SourceForge.net Logo
Main Overview Wiki Issues Forum Build Fisheye
Issue Details (XML | Word | Printable)

Key: CMP-581
Type: Bug Bug
Status: Closed Closed
Resolution: Fixed
Priority: Critical Critical
Assignee: Shay Banon
Reporter: Michael Lossos
Votes: 0
Watchers: 0
Operations

If you were logged in you would be able to see more operations.
Compass

Deadlock in TransIndex.commit after upgrading from 2.0.0M1 to 2.0.0M2.

Created: 17/Mar/08 11:17 AM   Updated: 18/Mar/08 12:27 PM
Component/s: Compass::Core
Affects Version/s: 2.0.0 M2
Fix Version/s: 2.0.0 M3

Environment:
Compass 2.0.0M2 (released) and also 2.0.0M2 nightly build #57. Lucene 2.3.
Spring Framework 2.0.7.0, transactions, etc.


 Description  « Hide
I'm trying to update our application from Compass 2.0.0M1 to 2.0.0M2. I'm holding all other things constant and only changing the Compass and Lucene jars. I'm recreating the search index for our data and I'm seeing deadlock in Lucene's IndexWriter. It appears to be waiting on a single from the merge thread. (This is called from Compass's TransIndex.commit().) When I look at the other Compass threads that are running (Compass Scheduled Executor and two Compass Executor threads), none of them are active, they're waiting on work, and none of them indicate they might be a merge thread. When I look at the sub index directory, there's a write.lock there, though it's not clear which thread is holding the lock. I'm deleting the entire index directory before running this scenario to ensure there's no existing lock.

Doing the exact same steps with 2.0.0M1 has no problems and recreates the search index.

I haven't had a chance to dig deeper into Compass / Lucene on this. Is it a known problem?



 All   Comments   Change History      Sort Order: Ascending order - Click to sort in descending order
Shay Banon added a comment - 17/Mar/08 12:22 PM
It is not a known problem. I would suggest trying to run it against the latest Compass code (though I don't remember fixing something in that area). Is there a chance that you can create a simple test case?

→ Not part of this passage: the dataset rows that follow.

-- ==== Sys2Proof/Laws/PerInstr.lean ====
section
/-! SUPPORT. Statements made for every instruction, one lemma a constructor. -/

namespace Sys2Proof.Laws

/-- The opcode map gives an instruction back from its own opcode, reserved field and payload (R86). -/
def OpcodeMap.Statement (i : Instr) : Prop := instrOf i.opc i.rsvd i.payload = some i

theorem OpcodeMap.init (r : BitVec 24) (p : List Byte) : OpcodeMap.Statement (.init r p) := rfl
theorem OpcodeMap.encrypt (r : BitVec 24) (p : List Byte) : OpcodeMap.Statement (.encrypt r p) := rfl
theorem OpcodeMap.decrypt (r : BitVec 24) (p : List Byte) : OpcodeMap.Statement (.decrypt r p) := rfl
theorem OpcodeMap.finish (r : BitVec 24) (p : List Byte) : OpcodeMap.Statement (.finish r p) := rfl
theorem OpcodeMap.tagcmp (r : BitVec 24) (p : List Byte) : OpcodeMap.Statement (.tagcmp r p) := rfl
theorem OpcodeMap.abort (r : BitVec 24) (p : List Byte) : OpcodeMap.Statement (.abort r p) := rfl

end Sys2Proof.Laws
end

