section
/-! SC_INIT and its constants (40_stream_cipher.md R120, R121). -/

namespace Sys2Proof.Proofs

open Sys2Proof.Machine Sys2Proof.Laws

theorem sigma_eq_ascii : sigma = "expand 32-byte k".toList.map fun c => BitVec.ofNat 8 c.toNat := by decide

/-- Settles O35: `sigma` is the ASCII text, and the four values are evaluated. -/
theorem constantWords : Obligations.ConstantWords := by
  refine ⟨fun i => ?_, by decide, by decide, by decide, by decide⟩
  rw [constWord, sigma_eq_ascii]

theorem scInit_constWords (key nonce : List Byte) (c : StreamCipher) (i : Fin 4) :
    (scInit key nonce c).cs[i.val] = constWord i := by
  fin_cases i <;> rfl

theorem scInit_keyWords (key nonce : List Byte) (c : StreamCipher) (i : Fin 8) :
    (scInit key nonce c).cs[4 + i.val] = le32 key (4 * i) := by
  fin_cases i <;> rfl

theorem scInit_nonceWords (key nonce : List Byte) (c : StreamCipher) (i : Fin 3) :
    (scInit key nonce c).cs[13 + i.val] = le32 nonce (4 * i) := by
  fin_cases i <;> rfl

/-- Settles O36: each word is read off SC_INIT, and `le32` is the little-endian number of four bytes. -/
theorem scInitLayout : Obligations.ScInitLayout := by
  intro key nonce c hkey hnonce
  refine ⟨scInit_constWords key nonce c, fun i => ?_, rfl, fun i => ?_, rfl, scInit_ks key nonce c⟩
  · rw [scInit_keyWords, le32_toNat _ _ (by omega)]
  · rw [scInit_nonceWords, le32_toNat _ _ (by omega)]

end Sys2Proof.Proofs
end

section
/-! BLOCK (40_stream_cipher.md R125, R127). -/

namespace Sys2Proof.Proofs

open Sys2Proof.Machine Sys2Proof.Laws

theorem block_get (cs : Vector Word 16) (i : Nat) (hi : i < 64) :
    (block cs)[i] = (blockWord cs ⟨i / 4, by omega⟩).extractLsb' (8 * (i % 4)) 8 := by
  unfold block
  exact Vector.getElem_ofFn hi

theorem block_get_lane (cs : Vector Word 16) (w : Fin 16) (k : Fin 4) :
    (block cs)[4 * w.val + k.val] = (blockWord cs w).extractLsb' (8 * k) 8 := by
  rw [block_get]
  congr 3 <;> omega

theorem doubleRounds_eq_foldl (n : Nat) (x : Vector Word 16) :
    doubleRounds n x = (List.range n).foldl (fun x _ => doubleRound x) x := by
  induction n generalizing x with
  | zero => rfl
  | succ n ih => rw [doubleRounds, ih, List.range_succ_eq_map, List.foldl_cons, List.foldl_map]

/-! The rounds keep the all-zero state -/

theorem quarterRound_zero (a b c d : Fin 16) :
    quarterRound a b c d (Vector.replicate 16 0) = Vector.replicate 16 0 := by
  ext1 i hi
  simp [quarterRound_get, quarterWords, rotl32]

theorem doubleRound_zero : doubleRound (Vector.replicate 16 0) = Vector.replicate 16 0 := by
  simp only [doubleRound, columnRound, diagonalRound, quarterRound_zero]

theorem doubleRounds_zero (n : Nat) : doubleRounds n (Vector.replicate 16 0) = Vector.replicate 16 0 := by
  induction n with
  | zero => rfl
  | succ n ih => rw [doubleRounds, doubleRound_zero, ih]

theorem blockWord_zero (i : Fin 16) : blockWord (Vector.replicate 16 0) i = 0 := by
  rw [blockWord, doubleRounds_zero, Fin.getElem_fin, Vector.getElem_replicate]
  exact BitVec.add_zero 0

/-- Settles O39: each byte is read off BLOCK, whose eight QUARTERROUNDs a double round are R125's; the zero state is a
fixed point of the rounds. -/
theorem blockOfEveryState : Obligations.BlockOfEveryState := by
  constructor
  · intro cs x w k
    rw [block_get_lane, blockWord, doubleRounds_eq_foldl]
    rfl
  · intro i
    rw [Fin.getElem_fin, block_get, blockWord_zero]
    exact BitVec.extractLsb'_zero

end Sys2Proof.Proofs
end

section
/-! APPLY_BYTE (40_stream_cipher.md R130). -/

namespace Sys2Proof.Proofs

open Sys2Proof.Machine Sys2Proof.Laws

/-- Settles O41: below 64 the byte comes from the buffer, and at 64 from the block that REGEN (R129) makes. -/
theorem applyByteIsLazy : Obligations.ApplyByteIsLazy := by
  intro b c
  constructor
  · intro h
    rw [applyByte_buffered b c h]
    exact ⟨rfl, rfl, rfl, rfl⟩
  · intro h
    rw [applyByte_regen b c (by omega)]
    exact ⟨rfl, rfl, rfl, rfl⟩

end Sys2Proof.Proofs
end

section
/-! POLY_INIT (41_authenticator.md R160). -/

namespace Sys2Proof.Proofs

open Sys2Proof.Machine

/-- Bit `i` of a little-endian number is bit `i mod 8` of byte `i / 8` (R9). -/
theorem testBit_leNat (b : List Byte) (i : Nat) : (leNat b).testBit i = (b.getD (i / 8) 0).getLsbD (i % 8) := by
  induction b generalizing i with
  | nil => simp [leNat]
  | cons x b ih =>
    have hle : leNat (x :: b) = 2 ^ 8 * leNat b + x.toNat := Nat.add_comm _ _
    rw [hle, Nat.testBit_two_pow_mul_add _ x.isLt]
    split_ifs with hi
    · rw [Nat.div_eq_of_lt hi, Nat.mod_eq_of_lt hi, List.getD_cons_zero, BitVec.testBit_toNat]
    · obtain ⟨k, rfl⟩ : ∃ k, i = k + 8 := ⟨i - 8, by omega⟩
      rw [Nat.add_sub_cancel, ih, Nat.add_div_right k (by decide), Nat.add_mod_right, List.getD_cons_succ]

theorem getD_slice (b : List Byte) {i j k : Nat} (h : i + k < j) : (slice i j b).getD k 0 = b.getD (i + k) 0 := by
  have hk : k < j - i := by omega
  simp [slice, List.getD_eq_getElem?_getD, hk]

/-- Bit `i` of the 128-bit number that the 16 bytes from `lo` up hold. -/
theorem getLsbD_leNat_slice (b : List Byte) (lo i : Nat) (hi : i < 128) :
    (BitVec.ofNat 128 (leNat (slice lo (lo + 16) b))).getLsbD i = (b.getD (lo + i / 8) 0).getLsbD (i % 8) := by
  rw [BitVec.getLsbD_ofNat, decide_eq_true hi, Bool.true_and, testBit_leNat, getD_slice b (by omega)]

/-- The bits that the clamp mask keeps: all but the top 4 of bytes 3, 7, 11, 15 and the low 2 of bytes 4, 8, 12. -/
theorem getLsbD_clampMask : ∀ i : Fin 128, clampMask.getLsbD i.val =
    !decide ((i.val / 8) % 4 = 3 ∧ 4 ≤ i.val % 8 ∨ (i.val / 8) % 4 = 0 ∧ 0 < i.val / 8 ∧ i.val % 8 < 2) := by
  decide

/-- Settles O44: each half of `otk` is read bit by bit as a little-endian number, and `r` keeps the bits of the clamp
mask. -/
theorem polyInitClamps : Obligations.PolyInitClamps := by
  intro otk a _
  refine ⟨fun i => ?_, fun i => getLsbD_leNat_slice otk 16 i i.isLt, rfl, rfl⟩
  have hr := getLsbD_leNat_slice otk 0 i i.isLt
  rw [Nat.zero_add, Nat.zero_add] at hr
  rw [polyInit, BitVec.getLsbD_and, hr, getLsbD_clampMask]

end Sys2Proof.Proofs
end

section
/-! POLY_UPDATE on whole blocks (41_authenticator.md R161, R162). -/

namespace Sys2Proof.Proofs

open Sys2Proof.Machine Sys2Proof.Laws

/-- From no partial block, `n` whole blocks are absorbed one after the other. -/
theorem polyUpdate_wholeBlocks_h (n : Nat) (m : List Byte) (a : AuthAccumulator) (hpn : a.pn.val = 0)
    (hm : m.length = 16 * n) : (polyUpdate m a).h = polyBlocks a.r n m a.h := by
  induction n generalizing m a with
  | zero =>
    obtain rfl : m = [] := List.eq_nil_of_length_eq_zero hm
    rfl
  | succ n ih =>
    have hfirst : (m.take 16).length = 16 := by rw [List.length_take]; omega
    have hrest : (m.drop 16).length = 16 * n := by rw [List.length_drop]; omega
    have hpn' : (polyUpdate (m.take 16) a).pn.val = 0 := by rw [polyUpdate_pn, hpn, hfirst]
    calc (polyUpdate m a).h
        = (polyUpdate (m.drop 16) (polyUpdate (m.take 16) a)).h := by
          rw [← polyUpdate_append, List.take_append_drop]
      _ = polyBlocks a.r n (m.drop 16) (absorbValue a.r a.h (m.take 16)) := by
          rw [ih _ _ hpn' hrest, polyUpdate_r, polyUpdate_block _ _ hpn hfirst]
      _ = polyBlocks a.r (n + 1) m a.h := rfl

/-- From no partial block, whole blocks change `h` and the bytes of `pb` that are not valid (R29). -/
theorem polyUpdate_wholeBlocks (n : Nat) (m : List Byte) (a : AuthAccumulator) (hpn : a.pn.val = 0)
    (hm : m.length = 16 * n) :
    polyUpdate m a = { h := polyBlocks a.r n m a.h, r := a.r, s := a.s, pb := (polyUpdate m a).pb, pn := 0 } := by
  have hpn' : (polyUpdate m a).pn = 0 := Fin.ext (by rw [polyUpdate_pn, hpn, hm, Fin.val_zero]; omega)
  rw [← polyUpdate_wholeBlocks_h n m a hpn hm, ← polyUpdate_r m a, ← polyUpdate_s m a, ← hpn']

/-- A byte sequence and its pad are whole blocks (R203, R211). -/
theorem length_append_pad16 (b : List Byte) : (b ++ pad16 b.length).length = 16 * ((b.length + 15) / 16) := by
  rw [List.length_append, pad16, length_zeros]
  omega

end Sys2Proof.Proofs
end

section
/-! KEYGEN and the session registers that INIT leaves (42_aead_commands.md R201 to R203). -/

namespace Sys2Proof.Proofs

open Sys2Proof.Machine Sys2Proof.Laws
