/-- The gate of every coprocessor form: line F below MC68020, with CP-ID 0 and with an id no coprocessor answers; the
privilege violation of cpSAVE and cpRESTORE in user state before the id is looked up; and cpGEN, cpSAVE and cpRESTORE
to a present coprocessor, and a condition it has no answer to, are refused with the id and the instruction, since what
it does is not given. Under `TRAP_MODEL = frame` the line F form completes at the handler whenever the entry can be
made (R388, R389, R392, R393, R394, R446). Line F below MC68020 and with no answer is marked general knowledge there
(log 36). -/
def Obligations.CoprocessorGate : Prop :=
  ∀ (s : State) (id : BitVec 3) (isLong : Bool) (cond field : BitVec 6) (n : RegNum) (i : Instr),
    ((s.config.cpu.is020 = false ∨ id = 0 ∨ (id ∉ s.config.coproc ∧
        (s.supervisor = true ∨ (i ≠ .cpRestore id field ∧ i ≠ .cpSave id field)))) →
      (i = .cpBcc id isLong cond ∨ i = .cpDBcc id n ∨ i = .cpGen id field ∨ i = .cpRestore id field ∨
        i = .cpSave id field ∨ i = .cpScc id field) →
      exec i s = takeException (.lineF (opWord i)) s ∧
      (∀ t, s.config.trapModel = .frame → enterHandler (.lineF (opWord i)) s = .ok t → exec i s = .next t)) ∧
    (s.config.cpu.is020 = true → id ≠ 0 → s.supervisor = false → (i = .cpRestore id field ∨ i = .cpSave id field) →
      exec i s = takeException (.privilege (opWord i)) s) ∧
    (s.config.cpu.is020 = true → id ≠ 0 → id ∈ s.config.coproc →
      (i = .cpGen id field ∨ (s.supervisor = true ∧ (i = .cpRestore id field ∨ i = .cpSave id field)) ∨
        (s.cpAnswers = [] ∧ (i = .cpBcc id isLong cond ∨ i = .cpDBcc id n ∨ i = .cpScc id field))) →
      exec i s = .refused (.coprocessorOpaque id i))
end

Michael Lossos added a comment - 18/Mar/08 05:14 AM
Further digging indicates that this is a synchronization problem in Lucene's IndexWriter. I don't think that Compass's ExecutorMergeScheduler is responsible. You can close this bug out. Sorry for the misfiling.

Here's the Lucene bug I've filed:

https://issues.apache.org/jira/browse/LUCENE-1239


Michael Lossos added a comment - 18/Mar/08 07:54 AM
Nix my last comment. When I use Lucene's ConcurrentMergeScheduler, the deadlock goes away. Michael McCandless on the Lucene project says:

Michael McCandless - 18/Mar/08 05:20 AM
If you replace Compass's ExecutorMergeScheduler with Lucene's ConcurrentMergeScheduler, does the deadlock still happen?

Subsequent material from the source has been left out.